Your task is to transcribe the entries below exactly, from their first line down to the line containing "if ex = 2 ^ (f.w - f.p) - 1 then", and to stop there.

***

/-! ## Integers (R250) -/

/-- The value of the low w bits, signed or not. -/
def intVal (w : Nat) (signed : Bool) (b : Nat) : Int :=
  let v := b % 2 ^ w
  if signed && decide (2 ^ (w - 1) ≤ v) then (v : Int) - 2 ^ w else v

def intMin (w : Nat) (signed : Bool) : Int := if signed then -(2 ^ (w - 1)) else 0
def intMax (w : Nat) (signed : Bool) : Int := if signed then 2 ^ (w - 1) - 1 else 2 ^ w - 1

/-- The low w bits of an integer (wrap of R262). -/
def intBits (w : Nat) (v : Int) : Nat := (v % 2 ^ w).toNat

/-- The nearest value of a type (sat of R262); SAT when it differs. -/
def satInt (w : Nat) (signed : Bool) (v : Int) : FRes :=
  if v < intMin w signed then (intBits w (intMin w signed), fSAT)
  else if intMax w signed < v then (intBits w (intMax w signed), fSAT)
  else (intBits w v, 0)

/-- An exact result wrapped or, with sat, saturated (R250). -/
def fitInt (w : Nat) (signed sat : Bool) (v : Int) : FRes := if sat then satInt w signed v else (intBits w v, 0)

/-! ## Floating-point values (R243, R244) -/

/-- A format: width, precision, largest exponent. -/
structure Fmt where
  w : Nat
  p : Nat
  emax : Nat
  deriving DecidableEq, Repr

/-- The formats by their type codes 0 to 3 (R231). -/
def fmt : Nat → Fmt
  | 0 => ⟨64, 53, 1023⟩
  | 1 => ⟨32, 24, 127⟩
  | 2 => ⟨16, 11, 15⟩
  | _ => ⟨16, 8, 127⟩

/-- The exponent of the last place of the least normal number. -/
def Fmt.umin (f : Fmt) : Int := 2 - (f.emax : Int) - (f.p : Int)

/-- The encoding of +∞. -/
def Fmt.inf (f : Fmt) : Nat := (2 ^ (f.w - f.p) - 1) * 2 ^ (f.p - 1)

/-- The canonical NaN (R243). -/
def canon (t : Nat) : Nat := (fmt t).inf + 2 ^ ((fmt t).p - 2)

/-- The exact value of an encoding: (−1)^neg × m × 2^e, an infinity, a quiet or signalling NaN. -/
inductive Fv where
  | fin (neg : Bool) (m : Nat) (e : Int)
  | inf (neg : Bool)
  | nan (signalling : Bool)
  deriving DecidableEq, Repr

/-- fp_val (R262). -/
def fpVal (t b : Nat) : Fv :=
  let f := fmt t
  let fr := b % 2 ^ (f.p - 1)
  let ex := b / 2 ^ (f.p - 1) % 2 ^ (f.w - f.p)
  let neg := b / 2 ^ (f.w - 1) % 2 == 1
  if ex = 2 ^ (f.w - f.p) - 1 then
    if fr = 0 then .inf neg else .nan (decide (fr < 2 ^ (f.p - 2)))
  else if ex = 0 then .fin neg fr f.umin
  else .fin neg (2 ^ (f.p - 1) + fr) (f.umin + (ex : Int) - 1)

/-- m × 2^e as a multiple of 2^u in a rounding mode (R246), and whether it is inexact. -/
def shiftRound (mode : Nat) (neg : Bool) (m : Nat) (e u : Int) : Nat × Bool :=
  if u ≤ e then (m * 2 ^ (e - u).toNat, false)
  else
    let k := (u - e).toNat
    let q := m / 2 ^ k
    let r := m % 2 ^ k
    let up := match mode with
      | 2 => false
      | 3 => r != 0 && !neg
      | 4 => r != 0 && neg
      | _ => decide (2 ^ k < 2 * r) || (2 * r == 2 ^ k && q % 2 == 1)
    (q + (if up then 1 else 0), r != 0)

/-- A sign in place above a magnitude. -/
def signBits (t : Nat) (neg : Bool) (mag : Nat) : Nat := (if neg then 2 ^ ((fmt t).w - 1) else 0) + mag

/-- An overflowed result (R247). -/
def overflowed (t mode : Nat) (neg : Bool) : Nat :=
  let inf := (fmt t).inf
  signBits t neg (match mode with
    | 2 => inf - 1
    | 3 => if neg then inf - 1 else inf
    | 4 => if neg then inf else inf - 1
    | _ => inf)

***

→ **Solution**
/-! ## Integers (R250) -/

/-- The value of the low w bits, signed or not. -/
def intVal (w : Nat) (signed : Bool) (b : Nat) : Int :=
  let v := b % 2 ^ w
  if signed && decide (2 ^ (w - 1) ≤ v) then (v : Int) - 2 ^ w else v

def intMin (w : Nat) (signed : Bool) : Int := if signed then -(2 ^ (w - 1)) else 0
def intMax (w : Nat) (signed : Bool) : Int := if signed then 2 ^ (w - 1) - 1 else 2 ^ w - 1

/-- The low w bits of an integer (wrap of R262). -/
def intBits (w : Nat) (v : Int) : Nat := (v % 2 ^ w).toNat

/-- The nearest value of a type (sat of R262); SAT when it differs. -/
def satInt (w : Nat) (signed : Bool) (v : Int) : FRes :=
  if v < intMin w signed then (intBits w (intMin w signed), fSAT)
  else if intMax w signed < v then (intBits w (intMax w signed), fSAT)
  else (intBits w v, 0)

/-- An exact result wrapped or, with sat, saturated (R250). -/
def fitInt (w : Nat) (signed sat : Bool) (v : Int) : FRes := if sat then satInt w signed v else (intBits w v, 0)

/-! ## Floating-point values (R243, R244) -/

/-- A format: width, precision, largest exponent. -/
structure Fmt where
  w : Nat
  p : Nat
  emax : Nat
  deriving DecidableEq, Repr

/-- The formats by their type codes 0 to 3 (R231). -/
def fmt : Nat → Fmt
  | 0 => ⟨64, 53, 1023⟩
  | 1 => ⟨32, 24, 127⟩
  | 2 => ⟨16, 11, 15⟩
  | _ => ⟨16, 8, 127⟩

/-- The exponent of the last place of the least normal number. -/
def Fmt.umin (f : Fmt) : Int := 2 - (f.emax : Int) - (f.p : Int)

/-- The encoding of +∞. -/
def Fmt.inf (f : Fmt) : Nat := (2 ^ (f.w - f.p) - 1) * 2 ^ (f.p - 1)

/-- The canonical NaN (R243). -/
def canon (t : Nat) : Nat := (fmt t).inf + 2 ^ ((fmt t).p - 2)

/-- The exact value of an encoding: (−1)^neg × m × 2^e, an infinity, a quiet or signalling NaN. -/
inductive Fv where
  | fin (neg : Bool) (m : Nat) (e : Int)
  | inf (neg : Bool)
  | nan (signalling : Bool)
  deriving DecidableEq, Repr

/-- fp_val (R262). -/
def fpVal (t b : Nat) : Fv :=
  let f := fmt t
  let fr := b % 2 ^ (f.p - 1)
  let ex := b / 2 ^ (f.p - 1) % 2 ^ (f.w - f.p)
  let neg := b / 2 ^ (f.w - 1) % 2 == 1
  if ex = 2 ^ (f.w - f.p) - 1 then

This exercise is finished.